At a Glance
- Tasks: Lead a team to develop and deploy innovative ML solutions for risk decisioning.
- Company: Dynamic fintech startup in the UK with a focus on AI-driven financial products.
- Benefits: Competitive salary, growth opportunities, and a fast-paced work environment.
- Why this job: Make a significant impact on customer experience through cutting-edge technology.
- Qualifications: Experience in machine learning and team leadership.
- Other info: Join a diverse data science unit and shape the future of fintech.
The predicted salary is between 48000 - 72000 Β£ per year.
A dynamic fintech startup in the UK is seeking a Machine Learning Manager to lead their Risk Decisioning team. In this role, you will develop and deploy impactful ML solutions that enhance customer experience through conversational interfaces. You'll oversee team performance, manage a diverse data science unit, and contribute to shaping the roadmap for AI-driven financial products. This position promises opportunities for growth and significant impact in a fast-paced environment.

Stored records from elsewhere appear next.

-- ==== Sys2Proof/Certificates/Slice0/Obligations.lean ====
section
/-! DEFINITION. The statements for the provers. Each docstring names the rule of spec/ that the statement formalises;
where a clause rests on a choice of the model, the docstring names the log entry.

`fill` after a result stands for the event queue's takes at the end of the same event (R152):
`QueueTakesOneReport` and `FillEndsFullOrIdle` say what it does. -/

open Sys2Proof Sys2Proof.Machine

/-! ### Steps -/

/-- The model's step (log 1): the command at the front of the queue is run with the queue's rest. -/
def Obligations.StepRunsFrontCommand : Prop :=
  ∀ (s : State) (c : Instr) (rest : List Instr),
    s.pending = c :: rest → step s = exec c { s with pending := rest }

/-- While reset is held no event but a reset has an effect (R19, R168; log 6). The idle step is the model's choice
(log 4): with no command waiting one bit time passes. Every count that runs moves by one, and holds one short of its
limit until its command acts (log 5); the silence timer is 0 while the line is not released; a take in progress makes
its next claim (log 27); the time base advances by one microsecond when the bit times of one have passed (R163; log 24).
Nothing else changes. The commands handed to the queue are those whose count comes to its limit with this bit time, and
the claims that wait inside the part; a command that only comes from outside is never handed. -/
def Obligations.IdleStepIsOneBitTime : Prop :=
  (∀ (s : State) (c : Instr), s.resetHeld = true → c.isReset = false → exec c s = .next s) ∧
  ∀ s : State, s.pending = [] →
    (s.resetHeld = true → step s = .next s) ∧
    (s.resetHeld = false → ∃ t, step s = .next t ∧
      let count (limit n : Nat) : Nat := if n + 1 < limit then n + 1 else n
      let due (limit : Nat) (n : Option Nat) : Prop := ∃ k, n = some k ∧ k < limit ∧ limit ≤ k + 1
      let released := s.line.released = true
      let micro := bitsPerMicro s.ctl.rate ≤ s.time.subMicro + 1
      let gap := s.line.gap.bind fun n => if n < 16 then some (n + 1) else none
      let heard (p : Fin 32) : Prop := s.onLine = true ∧ s.presence.records[p].state = .present
      t = { s with
        line := t.line
        ctl := { s.ctl with
          silence := s.ctl.silence.map fun n => if released then count 32768 n else 0
          beacon := s.ctl.beacon.map (count 16384) }
        lanes := t.lanes
        recv := { s.recv with contexts := t.recv.contexts }
        presence := { s.presence with records := t.presence.records }
        mem := { s.mem with take := s.mem.take.map fun k => { k with claimed := true } }
        time := t.time
        pending := t.pending } ∧
      (∀ i : Fin 8, t.lanes[i] = { s.lanes[i] with
        hold := s.lanes[i].hold.map (count 2048)
        wait := if micro then s.lanes[i].wait.map (count s.lanes[i].timeLimit) else s.lanes[i].wait }) ∧
      (∀ i : Fin 12, t.recv.contexts[i] = s.recv.contexts[i].map fun c => { c with age := count 262144 c.age }) ∧
      (∀ p : Fin 32, (heard p → t.presence.records[p] = { s.presence.records[p] with
          heard := s.presence.records[p].heard.map (count 65536) }) ∧
        (¬heard p → t.presence.records[p] = s.presence.records[p])) ∧
      (released → t.line = { s.line with
        idleTime := s.line.idleTime.map (count 16)
        runTime := if s.line.frameOver then count 1301 s.line.runTime else s.line.runTime
        gap := gap
        slots :=
          match s.line.slots with
          | .stopped => .stopped
          | .beforeSlot0 n => .beforeSlot0 (count 32 n)
          | .inSlot n => .inSlot (count 16 n)
        reply := s.line.reply.map fun r => { r with waited := count 8 r.waited } }) ∧
      (¬released → t.line = { s.line with
        gap := gap, runTime := count 1301 s.line.runTime, txTime := count s.line.drivenTime s.line.txTime }) ∧
      (¬micro → t.time = { micros := s.time.micros, subMicro := s.time.subMicro + 1 }) ∧
      (micro → t.time = { micros := s.time.micros + 1, subMicro := 0 }) ∧
      (∀ c ∈ t.pending, c.arisesInside = true) ∧
      (.lineIdle ∈ t.pending ↔ released ∧ s.line.frameOver = true) ∧
      (.replyStart ∈ t.pending ↔ released ∧ ∃ r, s.line.reply = some r ∧ r.waited = 7) ∧
      (.exchangeEnd ∈ t.pending ↔ released ∧ s.line.activityMark = true ∧ due 16 s.line.idleTime) ∧
      (.slotStart ∈ t.pending ↔ released ∧ (s.line.slots = .beforeSlot0 31 ∨ s.line.slots = .inSlot 15)) ∧
      (.ownFrameCompletion ∈ t.pending ↔
        ¬released ∧ s.line.activity = .sending ∧ due s.line.drivenTime (some s.line.txTime)) ∧
      (∀ b, .jamEnd b ∈ t.pending ↔
        b = false ∧ ¬released ∧ s.line.activity = .jamming ∧ due s.line.drivenTime (some s.line.txTime)) ∧
      (.stuckCondition ∈ t.pending ↔ ¬released ∧ s.line.stuck = false ∧ s.line.runTime = 1300) ∧
      (.silenceTimerExpiry ∈ t.pending ↔ released ∧ due 32768 s.ctl.silence) ∧
      (.beaconTimerExpiry ∈ t.pending ↔ due 16384 s.ctl.beacon) ∧
      (∀ i : Fin 8,
        (.holdTimerExpiry i ∈ t.pending ↔ s.lanes[i].state = .held ∧ due 2048 s.lanes[i].hold) ∧
        (.waitTimerExpiry i ∈ t.pending ↔
          micro ∧ s.lanes[i].state = .waiting ∧ due s.lanes[i].timeLimit s.lanes[i].wait) ∧
        (.waitExpiryTake i ∈ t.pending ↔ s.lanes[i].expiryHanded = true) ∧
        (.waitRemovalTake i ∈ t.pending ↔ s.lanes[i].removalHanded = true) ∧
        (.waitRequestTake i ∈ t.pending ↔ s.lanes[i].state = .working ∧ s.lanes[i].job = .waitRequest) ∧
        (.flagRequestTake i ∈ t.pending ↔ s.lanes[i].state = .working ∧ s.lanes[i].job = .flagRequest)) ∧
      (∀ i : Fin 12, .contextTimerExpiry i ∈ t.pending ↔ ∃ c, s.recv.contexts[i] = some c ∧ due 262144 (some c.age)) ∧
      (∀ p : Fin 32, .presenceTimerExpiry p ∈ t.pending ↔ heard p ∧ due 65536 s.presence.records[p].heard) ∧
      (.laneWordAccess ∈ t.pending ↔
        s.mem.take ≠ none ∨ s.host.claims ≠ [] ∨ ∃ i : Fin 8, s.lanes[i].claims = true) ∧
      (∀ c n, (c, n) ∈ [(Instr.join, 1), (.leave, 2), (.startLane, 3), (.stopLane, 4), (.openPort, 5), (.closePort, 6),
          (.postReceive, 7), (.loadWindow, 8), (.clearWindow, 9), (.setFlags, 10), (.clearFlags, 11),
          (.setSignalMasks, 12)] →
        (c ∈ t.pending ↔ s.host.owner = .station ∧ s.host.code.toNat = n)) ∧
      (.unknownCommand ∈ t.pending ↔ s.host.owner = .station ∧ 13 ≤ s.host.code.toNat))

ML Engineering Manager, Risk Decisioning Leader in London employer: cleo
Contact Detail:
cleo Recruiting Team
StudySmarter Expert Advice π€«
We think this is how you could land ML Engineering Manager, Risk Decisioning Leader in London
β¨Tip Number 1
Network like a pro! Reach out to folks in the fintech space, especially those working with ML and risk decisioning. A friendly chat can open doors and give you insights that might just land you that interview.
β¨Tip Number 2
Showcase your projects! If you've worked on any ML solutions or have experience in enhancing customer experiences, make sure to highlight these in conversations. We want to see how you can bring value to our team!
β¨Tip Number 3
Prepare for technical discussions! Brush up on your ML concepts and be ready to discuss how you would approach risk decisioning challenges. We love candidates who can think on their feet and demonstrate their expertise.
β¨Tip Number 4
Apply through our website! Itβs the best way to ensure your application gets noticed. Plus, it shows us you're genuinely interested in being part of our dynamic team at this exciting fintech startup.
We think you need these skills to ace ML Engineering Manager, Risk Decisioning Leader in London
Some tips for your application π«‘
Tailor Your CV: Make sure your CV reflects the skills and experiences that align with the Machine Learning Manager role. Highlight your leadership experience and any relevant projects you've worked on in risk decisioning or AI-driven products.
Craft a Compelling Cover Letter: Use your cover letter to tell us why you're passionate about fintech and how your background makes you the perfect fit for our team. Share specific examples of how you've developed impactful ML solutions in the past.
Showcase Your Team Management Skills: Since you'll be overseeing a diverse data science unit, it's crucial to demonstrate your ability to lead and inspire a team. Include examples of how you've successfully managed teams and driven performance in previous roles.
Apply Through Our Website: We encourage you to apply directly through our website for a smoother application process. This way, we can easily track your application and get back to you faster!
How to prepare for a job interview at cleo
β¨Know Your ML Fundamentals
Brush up on your machine learning concepts, especially those related to risk decisioning. Be ready to discuss algorithms, model evaluation metrics, and how they apply to financial products. This shows youβre not just a manager but also a technical leader.
β¨Showcase Your Leadership Style
Prepare examples of how you've successfully led diverse teams in the past. Highlight your approach to managing performance and fostering collaboration within a data science unit. This will demonstrate your capability to lead the Risk Decisioning team effectively.
β¨Understand the Fintech Landscape
Familiarise yourself with current trends in fintech, particularly around AI-driven solutions. Being able to discuss how these trends can enhance customer experience through conversational interfaces will set you apart as a candidate whoβs genuinely interested in the industry.
β¨Prepare for Scenario-Based Questions
Expect questions that assess your problem-solving skills in real-world scenarios. Think about challenges youβve faced in deploying ML solutions and how you overcame them. This will showcase your critical thinking and adaptability in a fast-paced environment.